# INSTRUCTIONS TO FOLLOW
Identify every line in the records below that contains the word "false", and copy each of those lines.

-.-.-

-- ==== Sys2Proof/Laws/Table.lean ====
section
/-! SUPPORT. Laws of the association lists that every unit is held in: read after write, and the canonical form. -/

namespace Sys2Proof.Table

/-- Reading a key after a write gives the value written there, and elsewhere what was read before. -/
@[simp] theorem get_put {α : Type} (d : α) (m : Table α) (i j : Nat) (v : α) :
    get d (put m i v) j = if j = i then v else get d m j := by
  induction m with
  | nil => grind [put, get]
  | cons e m ih => obtain ⟨k, w⟩ := e; grind [put, get]

/-- A later write of the same number stands alone. -/
theorem put_put {α : Type} (m : Table α) (i : Nat) (v w : α) : put (put m i v) i w = put m i w := by
  induction m with
  | nil => simp [put]
  | cons e m ih => unfold put; grind [put]

/-- Looking up a key after a write. -/
@[simp] theorem look_put {α : Type} (m : Table α) (i j : Nat) (v : α) :
    look (put m i v) j = if j = i then some v else look m j := by
  induction m with
  | nil => grind [put, look]
  | cons e m ih => obtain ⟨k, w⟩ := e; grind [put, look]

/-- Reading after a key has been erased. -/
@[simp] theorem get_erase {α : Type} (d : α) (m : Table α) (i j : Nat) :
    get d (erase m i) j = if j = i then d else get d m j := by
  induction m with
  | nil => grind [erase, get]
  | cons e m ih => obtain ⟨k, w⟩ := e; grind [erase, get]

/-- Reading after a canonical write. -/
@[simp] theorem get_putc {α : Type} [DecidableEq α] (d : α) (m : Table α) (i j : Nat) (v : α) :
    get d (putc d m i v) j = if j = i then v else get d m j := by
  unfold putc
  split
  · simp_all
  · simp

/-- A canonical table from a bound is one from every lower bound. -/
theorem wfFrom_mono {α : Type} [DecidableEq α] (d : α) {lo lo' : Nat} (h : lo' ≤ lo) (m : Table α) :
    wfFrom d lo m = true → wfFrom d lo' m = true := by
  cases m with
  | nil => simp [wfFrom]
  | cons e m => obtain ⟨k, v⟩ := e; simp only [wfFrom, Bool.and_eq_true, decide_eq_true_eq]; rintro ⟨⟨a, b⟩, c⟩; exact ⟨⟨by omega, b⟩, c⟩

/-- A write of a value other than the default keeps the canonical form. -/
theorem wfFrom_put {α : Type} [DecidableEq α] (d : α) (v : α) (hv : v ≠ d) (i : Nat) (m : Table α) :
    ∀ lo, lo ≤ i → wfFrom d lo m = true → wfFrom d lo (put m i v) = true := by
  induction m with
  | nil => intro lo hi _; simp [put, wfFrom, hv, hi]
  | cons e m ih =>
    obtain ⟨k, w⟩ := e
    intro lo hi h
    simp only [wfFrom, Bool.and_eq_true, decide_eq_true_eq] at h
    obtain ⟨⟨a, b⟩, c⟩ := h
    simp only [put]
    split
    · simp only [wfFrom, Bool.and_eq_true, decide_eq_true_eq]; exact ⟨⟨hi, hv⟩, ⟨by omega, b⟩, c⟩
    · split
      · subst_vars; simp only [wfFrom, Bool.and_eq_true, decide_eq_true_eq]; exact ⟨⟨hi, hv⟩, c⟩
      · simp only [wfFrom, Bool.and_eq_true, decide_eq_true_eq]; exact ⟨⟨a, b⟩, ih (k + 1) (by omega) c⟩

/-- Erasing a key keeps the canonical form. -/
theorem wfFrom_erase {α : Type} [DecidableEq α] (d : α) (i : Nat) (m : Table α) :
    ∀ lo, wfFrom d lo m = true → wfFrom d lo (erase m i) = true := by
  induction m with
  | nil => intro lo _; simp [erase, wfFrom]
  | cons e m ih =>
    obtain ⟨k, w⟩ := e
    intro lo h
    simp only [wfFrom, Bool.and_eq_true, decide_eq_true_eq] at h
    obtain ⟨⟨a, b⟩, c⟩ := h
    simp only [erase]
    split
    · exact wfFrom_mono d (by omega) _ (ih _ c)
    · simp only [wfFrom, Bool.and_eq_true, decide_eq_true_eq]; exact ⟨⟨a, b⟩, ih _ c⟩

/-- Leaving entries out keeps the canonical form. -/
theorem wfFrom_filter {α : Type} [DecidableEq α] (d : α) (p : Nat × α → Bool) (m : Table α) :
    ∀ lo, wfFrom d lo m = true → wfFrom d lo (m.filter p) = true := by
  induction m with
  | nil => intro lo _; simp [wfFrom]
  | cons e m ih =>
    obtain ⟨k, w⟩ := e
    intro lo h
    simp only [wfFrom, Bool.and_eq_true, decide_eq_true_eq] at h
    obtain ⟨⟨a, b⟩, c⟩ := h
    simp only [List.filter_cons]
    split
    · simp only [wfFrom, Bool.and_eq_true, decide_eq_true_eq]; exact ⟨⟨a, b⟩, ih _ c⟩
    · exact wfFrom_mono d (by omega) _ (ih _ c)

/-- A canonical write keeps the canonical form. -/
theorem wf_putc {α : Type} [DecidableEq α] (d : α) (m : Table α) (i : Nat) (v : α) (h : wf d m = true) :
    wf d (putc d m i v) = true := by
  unfold putc wf at *
  split
  · exact wfFrom_erase d i m 0 h
  · exact wfFrom_put d v ‹_› i m 0 (Nat.zero_le _) h

/-- Leaving entries out of a canonical table. -/
theorem wf_filter {α : Type} [DecidableEq α] (d : α) (p : Nat × α → Bool) (m : Table α) (h : wf d m = true) :
    wf d (m.filter p) = true := wfFrom_filter d p m 0 h

end Sys2Proof.Table
end

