-- ==== Sys2Proof/Laws/Exec.lean ====
section
/-! SUPPORT. What each command's arm of `exec` is, so that no proof unfolds the dispatch. -/

namespace Sys2Proof.Machine
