/-- Settles O28: a packet that arrives is served at once, and each case of the service changes one core beside what its unit sends, counts and logs. -/
theorem landingRows : Obligations.LandingRows := by
  refine ⟨fun s n p c core pad at_ off h hkind hdst hc hpsn htgt hempty => ?message,
    fun s n p c core pad r off h hdst hc => ⟨?contribution, ?credit⟩⟩
  case message =>
    intro k q i kind r cfg ring rpad done key awaits answer landed put hi
    have served : exec (.messageRow n false) s = .next ((s.sans n).landRowAt c p) :=
      execMessageRow_later h hkind hpsn htgt hc hempty (by rwa [msgIdx_eq])
    refine ⟨fun a m b hk hrecs ha hm => ?ring, fun a m b hk hrecs ha hm => ?direct, fun hring hdirect => ?discard⟩
    case ring =>
      rw [State.landRowAt_ring (i := i) (key := key) ((msgKind_eq p).trans hk) (msgKey_eq p) (msgIdx_eq p)
          (by rw [State.core_sans, msgRing_eq]; exact hrecs) ha hm, State.core_sans, State.own_sans, msgRing_eq] at served
      refine does_answered served fun t answered hcore => ⟨answered, ?_, fun j hj => ?_, fun x j => ?_, ?_⟩
      · rw [hcore, Core.rings_ringLanded, if_pos rfl]; rfl
      · rw [hcore, Core.rings_ringLanded, if_neg hj]
      · rw [hcore, Core.row_ringLanded, rcBase_eq, msgIdx_eq]; rfl
      · rw [hcore]; rfl
    case direct =>
      rw [State.landRowAt_direct (i := i) (key := key) ((msgKind_eq p).trans hk) (msgKey_eq p) (msgIdx_eq p) htgt
          (by rw [State.core_sans]; exact hrecs) ha hm, State.core_sans, State.own_sans, semAdds_congr (s.own_sans n),
        semAdds_lsem] at served
      refine does_answered served fun t answered hcore => ⟨?_, answered, fun x j => ?_, ?_⟩
      · rw [hcore]; rfl
      · rw [hcore, Core.row_directLanded]; rfl
      · rw [hcore]; rfl
    case discard =>
      rw [State.landRowAt_none (by rwa [State.core_sans, msgKey_eq, msgIdx_eq, msgKind_eq, msgRing_eq])
          (by rwa [State.core_sans, msgKey_eq, msgIdx_eq, msgKind_eq]),
        State.err, State.own_discardRow, State.own_sans, Packet.errReply_eq (by simp [hkind])] at served
      exact ⟨_, served, _, rfl⟩
  case contribution =>
    intro hkind htgt hpsn hempty
    have served : exec (.combiningContribution n false .clean) s = .next ((s.sans n).combine c p .clean) :=
      execCombiningContribution_row h hkind hpsn htgt hc hempty
    have hrow := Queue.cmbRow_eq (q := ((s.sans n).core c).que) htgt
    rw [State.core_sans, cmbQueue_eq, cqBase_eq, cqSize_eq] at hrow
    refine ⟨fun takes clean => ?taken, fun refuses => ?discarded⟩
    case taken =>
      obtain ⟨hcore, hother, hcounts, hexceeds⟩ := State.combine_of_row (s := s.sans n) (c := c) (p := p) (pad := pad) (r := r)
        (by rw [State.core_sans]; exact hrow.trans (if_pos takes)) (by rwa [State.core_sans])
      simp only [State.core_sans, State.own_sans, State.cores_sans, combineSends_sans] at hcore hother hcounts hexceeds
      refine ⟨_, served, fun x j => ?_, fun j => ?_, ?_, hother, ?_, ?_⟩
      · rw [hcore, Core.row_combined]; rfl
      · rw [hcore, Core.cqstat_combined, Core.cmbStatAfter, CqStat.add_eq, Core.cmbStat, cmbQueue_eq]
      · rw [hcore]; rfl
      · simp only [combineSends, Core.cmbStatAfter, CqStat.add_sets_done, Core.Exceeds, Core.cmbStat, cqSem_eq, cmbQueue_eq] at hcounts
        exact hcounts
      · rw [Core.Exceeds, Core.cmbStat, cmbQueue_eq] at hexceeds
        exact fun exceeds => ⟨_, hexceeds exceeds⟩
    case discarded =>
      rw [State.combine_none (by rw [State.core_sans]; exact hrow.trans (if_neg refuses)), State.own_sans, Packet.errReply_eq (by simp [hkind])] at served
      exact ⟨_, served, _, rfl⟩
  case credit =>
    intro hkind
    have served : exec (.creditReturn n false) s = .next (((s.sans n).injectAll []).setCore c ((s.core c).credited p)) :=
      execCreditReturn_core h hkind hdst hc
    refine does_answered served fun t answered hcore => ⟨answered, ?_, fun e => ?_⟩
    · rw [hcore]; rfl
    · rw [hcore, Core.sct_credited]; rfl

end Sys2Proof.Machine
end
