-- ==== Sys2Proof/Word.lean ====
section
/-! DEFINITION. The word types of the machine: bytes, 16-bit words, register and key indices. -/

namespace Sys2Proof

/-- A register, memory cell or byte immediate: unsigned, 8 bits (00_scope.md R9, 10_state.md R15). -/
abbrev Byte := BitVec 8

/-- An opcode word, pc, I or a stack entry: unsigned, 16 bits (00_scope.md R6). -/
abbrev Word := BitVec 16

/-- A 12-bit address immediate, the field nnn (30_encoding.md R57). -/
abbrev Addr12 := BitVec 12

/-- A register index x or y: every value 0..15 names a register (30_encoding.md R57). -/
abbrev RegIdx := Fin 16

/-- A logical key 0x0..0xF (10_state.md R27). -/
abbrev Key := Fin 16

/-- The flag register VF, register 15 (10_state.md R16). -/
abbrev regF : RegIdx := 15

end Sys2Proof
end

-.-.-

# FINISHED TASK
    have served : exec (.messageRow n false) s = .next ((s.sans n).landRowAt c p) :=
    have served : exec (.combiningContribution n false .clean) s = .next ((s.sans n).combine c p .clean) :=
    have served : exec (.creditReturn n false) s = .next (((s.sans n).injectAll []).setCore c ((s.core c).credited p)) :=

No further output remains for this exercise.